Assignment: The required output is all lines below that contain the word "none".

Input for this task:
theorem replayNext : Passes q s (State.replayNext n t) := by
  induction n generalizing t with
  | zero => exact h
  | succ n ih =>
    unfold State.replayNext
    split
    next c _ =>
      have done {f : Stream → Stream} : Passes q s ((t.modStream c f).modDev fun d => { d with replaying := none }) :=
        h.modStream.same rfl
      exact ite (ih done.writeLog) h
    · split
      · exact h
      next c l _ =>
        have opened : Passes q s ((t.modDev fun d => { d with suspects := l, replaying := some c }).modContext c fun x =>
          { x with state := .open }) := h.same rfl
        exact ih (ite opened opened.restartAll)

theorem replayStep : Passes q s t.replayStep := ite h (ite h.releaseSuspects h.replayNext)

/-! ## Domains and contexts (R360, R363, R497) -/

theorem portDown : Passes q s t.portDown := by
  have down : Passes q s (t.modDev fun d => { d with portUp := false, negotiated := false }) := h.same rfl
  exact ite down.setTroubleBit h

theorem startWake : Passes q s (t.startWake k) := by
  have wakes {f : Domain → Domain} : Passes q s (t.modDomain k f) := h.same rfl
  exact ite (ite wakes.portDown wakes) h

theorem loseCore : Passes q s (t.loseCore p) := by
  have cleared : Passes q s (t.clearKey (localKey p 0) (2 ^ 32)) := h.same rfl
  exact cleared.same rfl

theorem portDrops : Passes q s t.portDrops := by
  have drops {f : Nat} : Passes q s (t.portDown.modDev fun d => { d with portWidth := f }) := h.portDown.same rfl
  exact ite h (ite drops.setTroubleBit drops)

theorem dropLines {d : Nat} {f : CacheLine → Bool} : Passes q s (t.dropLines d f) :=
  h.reaches (Reaches.refl (q := ⟨False, False⟩)).dropLines

theorem switchOff {a b : Bool} : Passes q s (t.switchOff k a b) := by
  have off : Passes q s (t.modDomain k fun d => { d with state := .off, byDoze := a, gated := b, since := t.uptime }) := h.same rfl
  unfold State.switchOff
  dsimp only
  generalize (t.modDomain k fun d => { d with state := .off, byDoze := a, gated := b, since := t.uptime }) = v at off ⊢
  refine ite h (ite (off.foldl fun _ _ hv => hv.loseCore) (ite ?_ (ite (off.same rfl) (ite off.portDrops ?_))))
  · exact off.dropLines.same rfl
  · exact off.foldl fun _ _ hv => hv.same rfl

theorem followClaims : Passes q s t.followClaims := h.foldl fun _ _ hv => ite hv.startWake hv.switchOff

theorem freeContext : Passes q s (t.freeContext c) := by
  unfold State.freeContext
  dsimp only
  refine followClaims ?_
  have unmapped := h.unmapPages (l := (t.pages.filter fun e => e.2.mapped && e.2.context == c).map (·.1))
  generalize ((t.pages.filter fun e => e.2.mapped && e.2.context == c).map (·.1)).foldl State.unmapPage t = v at unmapped ⊢
  have emptied : Passes q s ((List.range 4).foldl (fun s d => (s.dropLines d fun l => sget none (s.pond d).ways l.way == some c).modPond d
      fun t => { t with ways := t.ways.filter fun e => e.2 != some c }) v) := unmapped.foldl fun w d hw => hw.dropLines.same rfl
  generalize (List.range 4).foldl _ v = w at emptied ⊢
  exact emptied.same rfl

theorem endClosings : Passes q s t.endClosings := by
  refine h.foldl fun v e hv => ite ?_ hv
  have closes : Passes q s (v.releaseUnmaps.modJournal fun j => { j with closing := j.closing.filter (· != (e.1, e.2)) }) :=
    hv.releaseUnmaps.same rfl
  exact closes.freeContext.conclude

/-! ## Reads that were held back (R156, R196) -/

theorem readDevice {a b : Nat} {who : Requester} : PassesFst q s (t.readDevice who a b) :=
  h.reaches (Reaches.refl (q := ⟨False, False⟩)).readDevice

end

end Passes

/-- What a command leaves, in whatever way it ends. -/
def Handled.Passed (q : Prop) (s : State) : Handled → Prop
  | .later t => Passes q s t
  | .reply _ t => Passes q s t

namespace Passes

section
variable (h : Passes q s t)
include h

theorem checked {l : List (Option Reply)} {go : Handled} (hg : go.Passed q s) : (checked l t go).Passed q s := by
  unfold Machine.checked
  split
  · exact h
  · exact hg

theorem zeroField {b : Bool} {go : Handled} (hg : go.Passed q s) : (zeroField b t go).Passed q s := by
  unfold Machine.zeroField
  split
  · exact h
  · exact hg

theorem stage {x : Staged} : (Handled.later (t.stage x)).Passed q s := h.same rfl

theorem readPlan {f : Frame} {a b : Nat} : (readPlan f c a b t).Passed q s := by
  have read := h.readDevice (who := {}) (a := a) (b := b)
  unfold Machine.readPlan
  split
  next e => rw [e] at read; exact read
  next v _ e =>
    rw [e] at read
    have read : Passes q s v := read
    split
    · exact read
    · split
      · exact read
      · exact read.checked read.stage

theorem readImage {f : Frame} {a b : Nat} : (readImage f c a b t).Passed q s := by
  have read := h.readDevice (who := {}) (a := a) (b := b)
  unfold Machine.readImage
  split
  next e => rw [e] at read; exact read
  next v _ e =>
    rw [e] at read
    have read : Passes q s v := read
    split
    · exact read
    · exact read.checked read.stage

theorem awaits {f : Frame} {go : Handled} {b : Prop} [Decidable b] (hg : go.Passed q s) :
    (if b then .later (t.awaitRead f) else go).Passed q s := by
  split
  · exact h.same rfl
  · exact hg

theorem bodyPlanLoad {f : Frame} : (bodyPlanLoad f c t).Passed q s := h.zeroField (h.checked (h.awaits h.readPlan))

theorem bodyCtxRestore {f : Frame} : (bodyCtxRestore f c t).Passed q s := h.zeroField (h.checked (h.awaits h.readImage))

Response area:
      have done {f : Stream → Stream} : Passes q s ((t.modStream c f).modDev fun d => { d with replaying := none }) :=
  have emptied : Passes q s ((List.range 4).foldl (fun s d => (s.dropLines d fun l => sget none (s.pond d).ways l.way == some c).modPond d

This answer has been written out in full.